● **TASK TO CARRY OUT**:
Word for word, set down every line of the entries below from the line with "5 => .decode" to the line with "every transaction. -/", including both, and no other line.

● **LISTED ENTRIES**:
·····

theorem witness_StepKeepsInvariant : ∃ t, Inv s0 ∧ step s0 = .next t :=
  ⟨stepped s0, s0_inv, step_eq (by decide +kernel)⟩
theorem witness_HostActionsKeepInvariant :
    ∃ t, Inv s0 ∧ hostStep (.mount 1 testMedium false (.reset ⟨true, 0x0F, 140, 51199⟩)) s0 = .next t :=
  ⟨{ s0 with disk := s0.disk.media (.mount 1 testMedium false (.reset ⟨true, 0x0F, 140, 51199⟩)) }, s0_inv, by
    simp only [hostStep, mountDrive]
    rw [if_neg (by decide +kernel), if_neg (by decide +kernel)]⟩
theorem witness_CreatedStatesHaveInvariant : testParams.accepted = true ∧ Reachable s0 :=
  ⟨by decide +kernel, .created testParams (by decide +kernel)⟩
/-- The loop goes on with `cycle` one below `n`, ends with it at `n`, and `run_cycles(1)` from S0 ends after one iteration. -/
theorem witness_RunCyclesEnds :
    0x40000000 ≤ 0x40000000 ∧ 1 ≤ s0.cfg.trapCycles.toNat ∧ s0.cfg.trapCycles.toNat ≤ 0x40000000
      ∧ (fun s : State => s.cycle.toNat < 7 ∧ s.instructionRun ≠ 0 ∧ step s = .next (stepped s)) { s0 with cycle := 6, instructionRun := 1 }
      ∧ 7 ≤ ({ s0 with cycle := 7 }).cycle.toNat
      ∧ ∃ t, runCycles 1 1 s0 = .next t :=
  ⟨by decide, by decide +kernel, by decide +kernel, ⟨by decide, by decide, step_eq (by decide +kernel)⟩, by decide +kernel,
    runCycles_next (by decide +kernel)⟩
/-- `remaining` of 0, one more than `k`, exactly `k`, and below 0. -/
theorem witness_TimerAndVblRules :
    s0.speed = .unit ∧ (⟨0, .vbl, ""⟩ : Timer).remaining = 0#64
      ∧ 0 < (⟨8, .vbl, ""⟩ : Timer).remaining.toInt - (7 : Nat) ∧ (⟨7, .vbl, ""⟩ : Timer).remaining.toInt - (7 : Nat) ≤ 0
      ∧ (⟨-1, .vbl, ""⟩ : Timer).remaining.toInt - (0 : Nat) ≤ 0 ∧ (⟨-1, .vbl, ""⟩ : Timer).remaining ≠ 0#64
      ∧ s0.video.vblPhase = .visible ∧ ({ s0.video with vblPhase := .blanking }).vblPhase = .blanking := by decide +kernel
/-- Clicks at no distance, at 127 and at exactly `SAMPLE_BUFFER_OFFSET` = 128 samples. -/
theorem witness_SpeakerClickRule :
    testParams.accepted = true ∧ audioOk testParams s0.audio
      ∧ 0 * samplesPerCycle testParams / 65536 ≤ s0.audio.currentSample
      ∧ s0.audio.currentSample + testParams.sampleBufferOffset ≤ 5925 * samplesPerCycle testParams / 65536
      ∧ s0.audio.currentSample < 5924 * samplesPerCycle testParams / 65536
      ∧ 5924 * samplesPerCycle testParams / 65536 < s0.audio.currentSample + testParams.sampleBufferOffset :=
  ⟨by decide +kernel, s0_inv.audio, by decide +kernel, by decide +kernel, by decide +kernel, by decide +kernel⟩
theorem witness_DrainAndSyncRules :
    audioOk s0.cfg s0.audio ∧ s0.audio.write = s0.audio.read
      ∧ ({ s0.audio with write := 1 }).write ≠ ({ s0.audio with write := 1 }).read
      ∧ s0.cfg.secondaryEnabled = false ∧ audioOk { s0.cfg with secondaryEnabled := true } s0.audio :=
  ⟨s0_inv.audio, rfl, by decide +kernel, rfl, s0_inv.audio⟩
theorem witness_SequencerStepRule :
    27 + 4 < testParams.bitTiming ∧ testParams.bitTiming ≤ 28 + 4 ∧ testDisk.q7 = false ∧ ({ testDisk with q7 := true }).q7 = true
      ∧ testDisk.motor = true ∧ testDisk.sel.medium ≠ none ∧ Disk.create.motor = false ∧ Disk.create.sel.medium = none := by
  decide +kernel
theorem witness_TrackBitWriteRead :
    (fun d : Drive => (d.currTrack.wf, decide (d.headPosition < d.bitCount), d.writeProtected)) { testDisk.drive0 with headPosition := 51199 }
        = (true, true, false)
      ∧ testDisk.drive0.bitCount ≤ ({ testDisk.drive0 with headPosition := 51200 }).headPosition
      ∧ 0 < testDisk.drive0.bitCount
      ∧ Drive.create.bitCount = 0 ∧ ({ testDisk.drive0 with writeProtected := true }).writeProtected = true := by decide +kernel
/-- At both ends of the head's range: target 6 from 0 and from 140 (V9). -/
theorem witness_StepperRule :
    0 ≤ 140 ∧ 140 ≤ 140 ∧ (0x08#8).toNat % 16 = 8 ∧ (8, 6) ∈ [(1, 0), (3, 1), (2, 2), (6, 3), (4, 4), (12, 5), (8, 6), (9, 7)]
      ∧ (6 + 8 - 0 % 8) % 8 ∈ [5, 6, 7] ∧ (6 + 8 - 140 % 8) % 8 ∈ [1, 2, 3] ∧ (6 + 8 - 2 % 8) % 8 ∈ [0, 4]
      ∧ (0x05#8).toNat % 16 ∈ [0, 5, 7, 10, 11, 13, 14, 15]
      ∧ testDisk.drive0.stepper.getLsbD (3 : Fin 4).val ≠ true ∧ testDisk.drive0.stepper.getLsbD (0 : Fin 4).val = false
      ∧ testParams.stepperRule = .specDefault ∧ (7#4).toNat < 8 ∧ (3 : Fin 4).val = (7#4).toNat / 2 := by decide +kernel
/-- A medium with track 0, track 1 and noise. -/
def mixedMedium : Medium :=
  ⟨(List.replicate 4 (.track 0)) ++ (List.replicate 4 (.track 1)) ++ List.replicate 152 .noise, List.replicate 35 ⟨51200, [], true⟩⟩
theorem witness_TrackChangeRule :
    mixedMedium.refAt 1 = mixedMedium.refAt 0 ∧ mixedMedium.refAt 4 ≠ mixedMedium.refAt 3 ∧ mixedMedium.refAt 3 = .track 0
      ∧ mixedMedium.refAt 8 = .noise ∧ mixedMedium.refAt 7 ≠ mixedMedium.refAt 8 ∧ (mixedMedium.trackAt 4).isSome = true := by
  decide +kernel
theorem witness_DiskIoAddresses :
    (0#4).toNat % 2 = 0 ∧ (15#4).toNat % 2 = 1 ∧ (7#4).toNat < 8 ∧ (3 : Fin 4).val = (7#4).toNat / 2 := by decide +kernel
theorem witness_MountAndEject :
    testMedium.accepted = true ∧ (⟨[], []⟩ : Medium).accepted = false ∧ (⟨false, 0, 140, 53247⟩ : HeadPlacement).qtrack ≤ 140
      ∧ (⟨false, 0, 140, 51199⟩ : HeadPlacement).bitPosition.val < testMedium.bitCountAt 140
      ∧ (s0.disk.drive 0).headPosition < testMedium.bitCountAt (s0.disk.drive 0).qtrack
      ∧ 140 < (⟨false, 0, 141, 0⟩ : HeadPlacement).qtrack
      ∧ mixedMedium.accepted = true ∧ mixedMedium.bitCountAt 140 = 0
      ∧ s0.disk.selected = 0 ∧ s0.disk.selected ≠ 1 ∧ (s0.disk.drive 1).medium = none
      ∧ ({ s0 with disk := testDisk }).disk.drive 0 = testDisk.drive0 ∧ testDisk.drive0.medium = some testMedium := by decide +kernel
theorem witness_RenderFrameShape :
    (23 < 24 ∨ (216 ≤ 23 ∧ 23 < 240)) ∧ (239 < 24 ∨ (216 ≤ 239 ∧ 239 < 240)) ∧ 319 < 320 ∧ 191 < 192 ∧ 15 < 16
      ∧ s0.video.monochrome = false ∧ ({ s0.video with monochrome := true }).monochrome = true := by decide +kernel
/-- An index of a colour palette, and one of a monochrome palette. -/
theorem witness_palettes :
    (∃ p, p < 6 ∧ ¬ (p = Config.greenPalette.val ∨ p = amberPalette)) ∧ ∃ p, p < 6 ∧ p = Config.greenPalette.val := by
  have h := Config.greenPalette.isLt
  refine ⟨?_, _, h, rfl⟩
  by_cases h0 : (Config.greenPalette.val + 1) % 6 = amberPalette
  · exact ⟨(Config.greenPalette.val + 2) % 6, by omega, by omega⟩
  · exact ⟨(Config.greenPalette.val + 1) % 6, by omega, by omega⟩
/-- Lines 159 and 160, at the edge of the mixed text rows. -/
theorem witness_VideoModesAndAddresses :
    [{ SoftSwitches.create with text := true }.lineMode 0, { SoftSwitches.create with mixed := true }.lineMode 160,
      { SoftSwitches.create with mixed := true, hires := true }.lineMode 159,
      { SoftSwitches.create with hires := true, dhires := true, col80 := true }.lineMode 191, SoftSwitches.create.lineMode 191]
      = [.text40, .text40, .hgr, .dhgr, .loRes]
    ∧ 23 < 24 ∧ 39 < 40 ∧ 191 < 192 := by decide +kernel
theorem witness_LinePixels :
    ({ s0.sw with text := true }).lineMode 191 = .text40 ∧ s0.sw.lineMode 191 = .loRes ∧ ({ s0.sw with hires := true }).lineMode 0 = .hgr
      ∧ ({ s0.sw with text := true, col80 := true }).lineMode 191 = .text80
      ∧ ({ s0.sw with hires := true, dhires := true, col80 := true }).lineMode 191 = .dhgr
      ∧ s0.video.monochrome = false ∧ ({ s0.video with monochrome := true }).monochrome = true
      ∧ 191 < 192 ∧ 319 < 320 ∧ (19 < 20 ∨ 300 ≤ 19) ∧ 20 ≤ 299 ∧ 299 < 300 := by decide +kernel
theorem witness_CreationState : Params.accepted testParams = true ∧ Params.accepted { testParams with speed := ⟨1, 1⟩ } = true := by
  decide +kernel
theorem witness_HostRequests :
    (0x7F#8).toNat < 0x80 ∧ trapsOk s0 ∧ 0xFF#8 ≠ 0x00#8 ∧ 0 < s0.timers.length :=
  ⟨by decide, s0_inv.traps, by decide, by decide⟩

end Sys2Proof.Tests
end

/-! Proofs of the family 10_state.md: every step keeps the invariant (R43 to R53), PC advances by the length of the encoding
(R34), and only the listed writers change a register or a flag (R31 to R36). -/

namespace Sys2Proof.Machine

/-! ## The instruction forms keep the invariant

A form keeps it when its effect on the registers does; everything else a form does is a bus access or a charge. -/

section InvariantOfForms

variable {s : State}

theorem setA_inv (h : Inv s) (v : Byte) : Inv (s.setA v) := h.congr rfl rfl rfl rfl rfl rfl rfl rfl rfl

theorem setX_inv (h : Inv s) (v : Byte) : Inv (s.setX v) := h.congr rfl rfl rfl rfl rfl rfl rfl rfl rfl

theorem setY_inv (h : Inv s) (v : Byte) : Inv (s.setY v) := h.congr rfl rfl rfl rfl rfl rfl rfl rfl rfl

theorem charge_inv (h : Inv s) (k : Nat) : Inv (s.charge k) := h.congr rfl rfl rfl rfl rfl rfl rfl rfl rfl

theorem logFault_inv (h : Inv s) (q : Addr) (op : Byte) : Inv (s.logFault q op) :=
  h.congr rfl rfl rfl rfl rfl rfl rfl rfl rfl

theorem readInstr_inv (h : Inv s) (m : Src) (extra : Nat) {f : Byte → State → State}
    (hf : ∀ v t, Inv t → Inv (f v t)) : Inv (readInstr m extra f s) :=
  retire_inv (hf _ _ (load_inv h m)) _ _
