-- ==== Sys2Proof/Decode.lean ====
section
/-! DEFINITION. Decoding of CMD words and bus transactions, total, and the encoder (30_encoding.md R100 to R105, 20_memory.md R70, R71). -/

namespace Sys2Proof

/-- Why a transaction is rejected (20_memory.md R71, U4). No CMD word is rejected: an illegal word is an instruction (30_encoding.md R104). -/
inductive DecodeError where
  | subWordAccess
  deriving DecidableEq, Repr

/-- OP, bits 3:0 of a CMD word (30_encoding.md R100). -/
def opField (w : Word) : BitVec 4 := w.extractLsb' 0 4

/-- RSV, bits 31:4 of a CMD word (30_encoding.md R100). -/
def rsvField (w : Word) : BitVec 28 := w.extractLsb' 4 28

/-- `decode_cmd` of 30_encoding.md R104: RSV first, then OP. -/
def decodeCmd (w : Word) : Instr :=
  if rsvField w ≠ 0 then .illegalRsv (rsvField w) (opField w)
  else
    match (opField w).toNat with
    | 0 => .nop
    | 1 => .freq
    | 2 => .build
    | 3 => .gentab
    | 4 => .encode
    | 5 => .decode
    | 6 | 7 => .illegalOp6 (w.extractLsb' 0 1)
    | _ => .illegalOp8 (w.extractLsb' 0 3)

/-- A bus transaction as an instruction: whole words only (20_memory.md R71). -/
def decodeAccess : BusAccess → Except DecodeError Instr
  | .read .word a => .ok (.rd a)
  | .write .word a d => .ok (.wr a d)
  | .read .byte _ | .read .half _ | .write .byte _ _ | .write .half _ _ => .error .subWordAccess

/-- The decoder: total on every CMD word and every transaction. -/
def decode : Code → Except DecodeError Instr
  | .cmd w => .ok (decodeCmd w)
  | .bus a => decodeAccess a

/-- The decoder as the host asks for it, on a word of the table's numbering: a CMD word is one 32-bit word (30_encoding.md R100). A word of more than 32 bits is no CMD word. -/
def decodeTableWord (nbits w : Nat) : Option Instr :=
  if nbits ≤ 32 then some (decodeCmd (BitVec.ofNat 32 (w % 2 ^ nbits))) else none

/-- The encoding of an instruction (30_encoding.md R102, R103, R105). -/
def encode : Instr → Code
  | .nop => .cmd 0
  | .freq => .cmd 1
  | .build => .cmd 2
  | .gentab => .cmd 3
  | .encode => .cmd 4
  | .decode => .cmd 5
  | .illegalOp6 lo => .cmd (3#31 ++ lo)
  | .illegalOp8 lo => .cmd (1#29 ++ lo)
  | .illegalRsv rsv op => .cmd (rsv ++ op)
  | .rd a => .bus (.read .word a)
  | .wr a d => .bus (.write .word a d)

/-- The row of spec/opcode_table.json an instruction stands for, as its match and mask; none for the two bus rows, which give no bits. -/
def tableRow : Instr → Option (Word × Word)
  | .nop => some (0x00000000, 0xFFFFFFFF)
  | .freq => some (0x00000001, 0xFFFFFFFF)
  | .build => some (0x00000002, 0xFFFFFFFF)
  | .gentab => some (0x00000003, 0xFFFFFFFF)
  | .encode => some (0x00000004, 0xFFFFFFFF)
  | .decode => some (0x00000005, 0xFFFFFFFF)
  | .illegalOp6 _ => some (0x00000006, 0xFFFFFFFE)
  | .illegalOp8 _ => some (0x00000008, 0xFFFFFFF8)
  | .illegalRsv _ _ => some (0x00000000, 0x00000000)
  | .rd _ => none
  | .wr _ _ => none

end Sys2Proof
end

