-- ==== Sys2Proof/Machine/Fetch.lean ====
section
/-! DEFINITION. What a step runs: HUFF fetches no instructions (20_memory.md R87); the CORE runs the word of the command in flight, the HOST its next access, and State.pending says who moves (log entries 1 and 4). -/

namespace Sys2Proof.Machine

/-- What the next step is. -/
inductive NextStep where
  /-- No instruction: the state after the step. -/
  | quiet (s : State)
  /-- An instruction to decode and run on a state. -/
  | run (c : Code) (s : State)
  deriving DecidableEq, Repr

/-- The CORE's turn: complete the command in flight, or nothing while IDLE (10_state.md R45). -/
def coreTurn (s : State) : NextStep :=
  match s.core with
  | .idle => .quiet s
  | .running w => .run (.cmd w) s

/-- A step of the HOST's WAIT (30_encoding.md R106), with `rest` to come after it: a read of STATUS, which ends the WAIT when the CORE is IDLE, since it then returns BUSY = 0 (10_state.md R45). While a command runs it returns BUSY = 1 and the WAIT goes on, until no read is left before the command's completion. -/
def waitStep (reads : Nat) (rest : List Input) (s : State) : NextStep :=
  match s.core, reads with
  | .idle, _ => .run (.bus (rdReg .status)) { s with pending := rest }
  | .running _, n + 1 => .run (.bus (rdReg .status)) { s with pending := .wait n :: rest }
  | .running _, 0 => coreTurn s

/-- The next step (20_memory.md R84): the first pending input; with none left the CORE has its turn, so a command in flight always completes (40_command_control.md R132) and an IDLE machine waits (70_reset_and_hazards.md R313). -/
def nextStep (s : State) : NextStep :=
  match s.pending with
  | [] => coreTurn s
  | .coreTurn :: rest => coreTurn { s with pending := rest }
  | .access a :: rest => .run (.bus a) { s with pending := rest }
  | .wait reads :: rest => waitStep reads rest s
  | .reset :: rest => .quiet (applyReset { s with pending := rest })

/-- The refusal of a transaction the decoder rejects (20_memory.md R71, U4). -/
def refusalOf : DecodeError → Refusal
  | .subWordAccess => .subWordAccess

/-- CMD word `w` accepted, and the CORE's turn next: what brings a command to be run. -/
def acceptThenTurn (w : Word) (s : State) : State :=
  { acceptCommand w s with pending := .coreTurn :: s.pending }

end Sys2Proof.Machine
end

·····

● **REPLY TO THE EXERCISE**:
    | 5 => .decode
    | 6 | 7 => .illegalOp6 (w.extractLsb' 0 1)
    | _ => .illegalOp8 (w.extractLsb' 0 3)

/-- A bus transaction as an instruction: whole words only (20_memory.md R71). -/
def decodeAccess : BusAccess → Except DecodeError Instr
  | .read .word a => .ok (.rd a)
  | .write .word a d => .ok (.wr a d)
  | .read .byte _ | .read .half _ | .write .byte _ _ | .write .half _ _ => .error .subWordAccess

/-- The decoder: total on every CMD word and every transaction. -/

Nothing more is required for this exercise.